## [ASSIGNED TASK]
Go through the entries below and report how many lines contain the string "keyLoad". Nothing but the number is wanted.

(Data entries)
--- START ---
-- ==== Sys2Proof/Laws/KeepsKeys.lean ====
section
/-! SUPPORT. What each function of Machine/Keys.lean leaves unchanged (the mask names the areas it may change). -/

set_option Elab.async false

namespace Sys2Proof.Machine

theorem keeps_keyShow (s : State) (p1 : Nat) (p2 : Nat) (p3 : KeySlot) : Keeps 1 s (keyShow s p1 p2 p3) := by
  unfold keyShow
  extract_lets -underBinder -merge -useContext +onlyGivenNames x1
  try clear_value x1
  extract_lets -underBinder -merge -useContext +onlyGivenNames x2
  have h2 : Keeps 1 s x2 := by
    unfold x2
    refine Keeps.trans ?_ (keeps_setRegN _ _ _)
    exact Keeps.refl _
  try clear_value x2
  extract_lets -underBinder -merge -useContext +onlyGivenNames x3
  have h3 : Keeps 1 s x3 := by
    unfold x3
    refine Keeps.trans ?_ (keeps_setRegN _ _ _)
    assumption
  try clear_value x3
  extract_lets -underBinder -merge -useContext +onlyGivenNames x4
  have h4 : Keeps 1 s x4 := by
    unfold x4
    refine Keeps.trans ?_ (keeps_setRegN _ _ _)
    assumption
  try clear_value x4
  extract_lets -underBinder -merge -useContext +onlyGivenNames x5
  have h5 : Keeps 1 s x5 := by
    unfold x5
    refine Keeps.trans ?_ (keeps_setRegN _ _ _)
    assumption
  try clear_value x5
  refine Keeps.trans ?_ (keeps_setRegN _ _ _)
  assumption

theorem keeps_keyLoad (s : State) : Keeps 16391 s (keyLoad s) := by
  unfold keyLoad
  extract_lets -underBinder -merge -useContext +onlyGivenNames x1
  have h1 : ∀ z2, Keeps 16391 z2 (x1 z2) := by
    intro z2
    unfold x1
    refine Keeps.trans ?_ (keeps_logEvent _ _ _ _)
    refine Keeps.upd (t := z2) ?_ rfl rfl rfl (Nat.le_refl _)
    exact Keeps.refl _
  try clear_value x1
  split
  · refine Keeps.trans ?_ (h1 ..)
    exact Keeps.refl _
  · split
    · refine Keeps.trans ?_ (h1 ..)
      exact Keeps.refl _
    · refine Keeps.ite ?_ ?_
      · refine Keeps.trans ?_ (h1 ..)
        exact Keeps.refl _
      · extract_lets -underBinder -merge -useContext +onlyGivenNames x3
        try clear_value x3
        extract_lets -underBinder -merge -useContext +onlyGivenNames x4
        try clear_value x4
        refine Keeps.trans ?_ (keeps_keyShow _ _ _ _)
        refine Keeps.upd (t := s) ?_ rfl rfl rfl (Nat.le_refl _)
        exact Keeps.refl _

theorem keeps_pufRegen (s : State) (p1 : Bool) (p2 : Nat) : Keeps 16391 s (pufRegen s p1 p2) := by
  unfold pufRegen
  extract_lets -underBinder -merge -useContext +onlyGivenNames x1
  have h1 : Keeps 16391 s x1 := by
    unfold x1
    refine Keeps.trans ?_ (keeps_bump _ _)
    exact Keeps.refl _
  try clear_value x1
  refine Keeps.ite ?_ ?_
  · refine Keeps.trans ?_ (keeps_setRegN _ _ _)
    refine Keeps.upd (t := x1) ?_ rfl rfl rfl (Nat.le_refl _)
    assumption
  · refine Keeps.trans ?_ (keeps_logEvent _ _ _ _)
    refine Keeps.trans ?_ (keeps_evt _ _ _)
    refine Keeps.upd (t := x1) ?_ rfl rfl rfl (Nat.le_refl _)
    assumption

theorem keeps_keyRefuse (s : State) (p1 : Nat) : Keeps 7 s (keyRefuse s p1) := by
  unfold keyRefuse
  extract_lets -underBinder -merge -useContext +onlyGivenNames x1
  have h1 : Keeps 7 s x1 := by
    unfold x1
    refine Keeps.trans ?_ (keeps_opEnd _ _ _ _)
    refine Keeps.trans ?_ (keeps_opStart _ _)
    exact Keeps.refl _
  try clear_value x1
  refine Keeps.trans ?_ (keeps_logEvent _ _ _ _)
  refine Keeps.trans ?_ (keeps_evt _ _ _)
  refine Keeps.trans ?_ (keeps_bump _ _)
  assumption

theorem keeps_keySubmit (s : State) (p1 : Nat) : Keeps 16391 s (keySubmit s p1) := by
  unfold keySubmit
  refine Keeps.ite ?_ ?_
  · refine Keeps.trans ?_ (keeps_opRefuseStart _ _)
    exact Keeps.refl _
  · refine Keeps.ite ?_ ?_
    · refine Keeps.trans ?_ (keeps_keyRefuse _ _)
      exact Keeps.refl _
    · extract_lets -underBinder -merge -useContext +onlyGivenNames x1
      try clear_value x1
      extract_lets -underBinder -merge -useContext +onlyGivenNames x2
      try clear_value x2
      refine Keeps.ite ?_ ?_
      · refine Keeps.trans ?_ (keeps_keyRefuse _ _)
        exact Keeps.refl _
      · extract_lets -underBinder -merge -useContext +onlyGivenNames x3
        try clear_value x3
        refine Keeps.ite ?_ ?_
        · refine Keeps.trans ?_ (keeps_keyRefuse _ _)
          exact Keeps.refl _
        · split
          · exact Keeps.refl _
          · extract_lets -underBinder -merge -useContext +onlyGivenNames x4
            try clear_value x4
            extract_lets -underBinder -merge -useContext +onlyGivenNames x5
            have h5 : Keeps 16391 s x5 := by
              unfold x5
              refine Keeps.trans ?_ (keeps_opProgress _ _ _)
              refine Keeps.trans ?_ (keeps_opStart _ _)
              exact Keeps.refl _
            extract_lets -underBinder -merge -useContext +onlyGivenNames x6
            extract_lets -underBinder -merge -useContext +onlyGivenNames x7
            have h7 : Keeps 16391 s x7 := by
              unfold x7
              refine Keeps.upd (t := x5) ?_ rfl rfl rfl (Nat.le_refl _)
              assumption
            try clear_value x7
            refine Keeps.ite ?_ ?_
            · refine Keeps.trans ?_ (keeps_logClearPend _ _)
              assumption
            · assumption

theorem keeps_execKeyWorkingKey (p0 : Nat) (s : State) : KeepsO 16391 s (execKeyWorkingKey p0 s) := by
  unfold execKeyWorkingKey
  refine KeepsO.done ?_
  refine Keeps.ite ?_ ?_
  · refine Keeps.trans ?_ (keeps_keySubmit _ _)
    exact Keeps.refl _
  · exact Keeps.refl _

theorem keeps_execKeyErase (p0 : Nat) (s : State) : KeepsO 16391 s (execKeyErase p0 s) := by
  unfold execKeyErase
  refine KeepsO.done ?_
  refine Keeps.ite ?_ ?_
  · refine Keeps.trans ?_ (keeps_keySubmit _ _)
    exact Keeps.refl _
  · exact Keeps.refl _

theorem keeps_execKeyTake (p0 : Nat) (s : State) : KeepsO 16391 s (execKeyTake p0 s) := by
  unfold execKeyTake
  refine KeepsO.done ?_
  refine Keeps.ite ?_ ?_
  · refine Keeps.trans ?_ (keeps_keySubmit _ _)
    exact Keeps.refl _
  · exact Keeps.refl _

theorem keeps_execKeyReturn (p0 : Nat) (s : State) : KeepsO 16391 s (execKeyReturn p0 s) := by
  unfold execKeyReturn
  refine KeepsO.done ?_
  refine Keeps.ite ?_ ?_
  · refine Keeps.trans ?_ (keeps_keySubmit _ _)
    exact Keeps.refl _
  · exact Keeps.refl _

theorem keeps_execKeyVoid (p0 : Nat) (s : State) : KeepsO 16391 s (execKeyVoid p0 s) := by
  unfold execKeyVoid
  refine KeepsO.done ?_
  refine Keeps.ite ?_ ?_
  · refine Keeps.trans ?_ (keeps_keySubmit _ _)
    exact Keeps.refl _
  · exact Keeps.refl _

theorem keeps_execKeyLogClear (p0 : Nat) (s : State) : KeepsO 16391 s (execKeyLogClear p0 s) := by
  unfold execKeyLogClear
  refine KeepsO.done ?_
  refine Keeps.ite ?_ ?_
  · refine Keeps.trans ?_ (keeps_keySubmit _ _)
    exact Keeps.refl _
  · exact Keeps.refl _

theorem keeps_keyEnroll (s : State) (p1 : Nat) : Keeps 16391 s (keyEnroll s p1) := by
  unfold keyEnroll
  refine Keeps.ite ?_ ?_
  · refine Keeps.trans ?_ (keeps_opRefuseStart _ _)
    exact Keeps.refl _
  · refine Keeps.ite ?_ ?_
    · refine Keeps.trans ?_ (keeps_keyRefuse _ _)
      exact Keeps.refl _
    · refine Keeps.ite ?_ ?_
      · refine Keeps.trans ?_ (keeps_keyRefuse _ _)
        exact Keeps.refl _
      · refine Keeps.ite ?_ ?_
        · refine Keeps.trans ?_ (keeps_keyRefuse _ _)
          exact Keeps.refl _
        · extract_lets -underBinder -merge -useContext +onlyGivenNames x1
          try clear_value x1
          extract_lets -underBinder -merge -useContext +onlyGivenNames x2
          try clear_value x2
          refine Keeps.ite ?_ ?_
          · refine Keeps.trans ?_ (keeps_keyRefuse _ _)
            exact Keeps.refl _
          · refine Keeps.ite ?_ ?_
            · refine Keeps.trans ?_ (keeps_keyRefuse _ _)
              exact Keeps.refl _
            · refine Keeps.ite ?_ ?_
              · refine Keeps.trans ?_ (keeps_keyRefuse _ _)
                exact Keeps.refl _
              · extract_lets -underBinder -merge -useContext +onlyGivenNames x3
                try clear_value x3
                extract_lets -underBinder -merge -useContext +onlyGivenNames x4
                have h4 : Keeps 16391 s x4 := by
                  unfold x4
                  refine Keeps.trans ?_ (keeps_opProgress _ _ _)
                  refine Keeps.trans ?_ (keeps_opStart _ _)
                  exact Keeps.refl _
                refine Keeps.upd (t := x4) ?_ rfl rfl rfl (Nat.le_refl _)
                assumption

theorem keeps_execKeyEnroll (p0 : Nat) (s : State) : KeepsO 16391 s (execKeyEnroll p0 s) := by
  unfold execKeyEnroll
  refine KeepsO.done ?_
  refine Keeps.trans ?_ (keeps_keyEnroll _ _)
  exact Keeps.refl _

theorem keeps_keyStopped (s : State) : Keeps 16391 s (keyStopped s) := by
  unfold keyStopped
  refine Keeps.trans ?_ (keeps_evt _ _ _)
  refine Keeps.trans ?_ (keeps_opEnd _ _ _ _)
  refine Keeps.upd (t := s) ?_ rfl rfl rfl (Nat.le_refl _)
  exact Keeps.refl _

theorem keeps_keyPhase (s : State) (p1 : Nat) : Keeps 1 s (keyPhase s p1) := by
  unfold keyPhase
  refine Keeps.ite ?_ ?_
  · refine Keeps.trans ?_ (keeps_opProgress _ _ _)
    exact Keeps.refl _
  · exact Keeps.refl _

theorem keeps_keyHalt (s : State) : Keeps 16391 s (keyHalt s) := by
  unfold keyHalt
  refine Keeps.ite ?_ ?_
  · refine Keeps.trans ?_ (keeps_keyStopped _)
    exact Keeps.refl _
  · exact Keeps.refl _

theorem keeps_keyStop (s : State) : Keeps 16391 s (keyStop s) := by
  unfold keyStop
  refine Keeps.ite ?_ ?_
  · refine Keeps.trans ?_ (keeps_keyHalt _)
    exact Keeps.refl _
  · refine Keeps.trans ?_ (keeps_opRefuseStop _ _)
    exact Keeps.refl _

theorem keeps_execKeyStop (p0 : Nat) (s : State) : KeepsO 16391 s (execKeyStop p0 s) := by
  unfold execKeyStop
  refine KeepsO.done ?_
  refine Keeps.trans ?_ (keeps_keyStop _)
  refine Keeps.trans ?_ (keeps_keyPhase _ _)
  exact Keeps.refl _

theorem keeps_keyCmdWrite (s : State) (p1 : Nat) (p2 : Word) : Keeps 16391 s (keyCmdWrite s p1 p2) := by
  unfold keyCmdWrite
  extract_lets -underBinder -merge -useContext +onlyGivenNames x1
  have h1 : Keeps 16391 s x1 := by
    unfold x1
    refine Keeps.ite ?_ ?_
    · refine Keeps.trans ?_ (keeps_keyStop _)
      exact Keeps.refl _
    · exact Keeps.refl _
  try clear_value x1
  extract_lets -underBinder -merge -useContext +onlyGivenNames x2
  have h2 : Keeps 16391 s x2 := by
    unfold x2
    refine Keeps.ite ?_ ?_
    · refine Keeps.trans ?_ (keeps_keyEnroll _ _)
      assumption
    · assumption
  try clear_value x2
  refine Keeps.ite ?_ ?_
  · refine Keeps.trans ?_ (keeps_keySubmit _ _)
    assumption
  · assumption

theorem keeps_keyChanged (s : State) (p1 : Option (List Byte)) : Keeps 135 s (keyChanged s p1) := by
  unfold keyChanged
  extract_lets -underBinder -merge -useContext +onlyGivenNames x1
  have h1 : Keeps 135 s x1 := by
    unfold x1
    refine Keeps.trans ?_ (keeps_bumpBy _ _ _)
    exact Keeps.refl _
  try clear_value x1
  extract_lets -underBinder -merge -useContext +onlyGivenNames x2
  have h2 : Keeps 135 s x2 := by
    unfold x2
    refine Keeps.foldl ?_ (fun y3 a3 hy3 => ?_)
    · assumption
    · refine Keeps.ite ?_ ?_
      · extract_lets -underBinder -merge -useContext +onlyGivenNames x4
        try clear_value x4
        refine Keeps.trans ?_ (keeps_setPort _ _ _)
        assumption
      · assumption
  try clear_value x2
  refine Keeps.trans ?_ (keeps_evt _ _ _)
  assumption

theorem keeps_keyCommit (s : State) (p1 : KeyUpdate) : Keeps 16519 s (keyCommit s p1) := by
  unfold keyCommit
  extract_lets -underBinder -merge -useContext +onlyGivenNames x1
  try clear_value x1
  extract_lets -underBinder -merge -useContext +onlyGivenNames x2
  try clear_value x2
  extract_lets -underBinder -merge -useContext +onlyGivenNames x3
  try clear_value x3
  extract_lets -underBinder -merge -useContext +onlyGivenNames x4
  try clear_value x4
  extract_lets -underBinder -merge -useContext +onlyGivenNames x5
  try clear_value x5
  extract_lets -underBinder -merge -useContext +onlyGivenNames x6
  try clear_value x6
  extract_lets -underBinder -merge -useContext +onlyGivenNames x7
  extract_lets -underBinder -merge -useContext +onlyGivenNames x8
  have h8 : Keeps 16519 s x8 := by
    unfold x8
    refine Keeps.upd (t := s) ?_ rfl rfl rfl (Nat.le_refl _)
    exact Keeps.refl _
  try clear_value x8
  extract_lets -underBinder -merge -useContext +onlyGivenNames x9
  have h9 : Keeps 16519 s x9 := by
    unfold x9
    refine Keeps.trans ?_ (keeps_keyShow _ _ _ _)
    assumption
  try clear_value x9
  extract_lets -underBinder -merge -useContext +onlyGivenNames x10
  have h10 : Keeps 16519 s x10 := by
    unfold x10
    refine Keeps.trans ?_ (keeps_lifeBump _ _ _)
    refine Keeps.trans ?_ (keeps_logEvent _ _ _ _)
    refine Keeps.trans ?_ (keeps_bump _ _)
    assumption
  try clear_value x10
  extract_lets -underBinder -merge -useContext +onlyGivenNames x11
  try clear_value x11
  extract_lets -underBinder -merge -useContext +onlyGivenNames x12
  have h12 : Keeps 16519 s x12 := by
    unfold x12
    refine Keeps.ite ?_ ?_
    · refine Keeps.trans ?_ (keeps_logEvent _ _ _ _)
      refine Keeps.trans ?_ (keeps_evt _ _ _)
      assumption
    · assumption
  try clear_value x12
  extract_lets -underBinder -merge -useContext +onlyGivenNames x13
  have h13 : Keeps 16519 s x13 := by
    unfold x13
    refine Keeps.ite ?_ ?_
    · refine Keeps.trans ?_ (keeps_keyChanged _ _)
      assumption
    · assumption
  try clear_value x13
  extract_lets -underBinder -merge -useContext +onlyGivenNames x14
  have h14 : Keeps 16519 s x14 := by
    unfold x14
    refine Keeps.upd (t := x13) ?_ rfl rfl rfl (Nat.le_refl _)
    assumption
  try clear_value x14
  refine Keeps.ite ?_ ?_
  · refine Keeps.trans ?_ (keeps_logClearApply _)
    assumption
  · assumption

theorem keeps_execKeyCommitEnd (p0 : Bool) (s : State) : KeepsO 16519 s (execKeyCommitEnd p0 s) := by
  unfold execKeyCommitEnd
  refine KeepsO.done ?_
  split
  · refine Keeps.ite ?_ ?_
    · refine Keeps.trans ?_ (keeps_evt _ _ _)
      refine Keeps.trans ?_ (keeps_opEnd _ _ _ _)
      refine Keeps.trans ?_ (keeps_opProgress _ _ _)
      refine Keeps.trans ?_ (keeps_keyCommit _ _)
      exact Keeps.refl _
    · extract_lets -underBinder -merge -useContext +onlyGivenNames x1
      extract_lets -underBinder -merge -useContext +onlyGivenNames x2
      extract_lets -underBinder -merge -useContext +onlyGivenNames x3
      have h3 : Keeps 16519 s x3 := by
        unfold x3
        refine Keeps.upd (t := s) ?_ rfl rfl rfl (Nat.le_refl _)
        exact Keeps.refl _
      try clear_value x3
      refine Keeps.trans ?_ (keeps_logEvent _ _ _ _)
      refine Keeps.trans ?_ (keeps_evt _ _ _)
      refine Keeps.trans ?_ (keeps_opEnd _ _ _ _)
      refine Keeps.trans ?_ (keeps_opProgress _ _ _)
      assumption
  · exact Keeps.refl _

end Sys2Proof.Machine
end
--- END ---
## [TASK RESULT]
2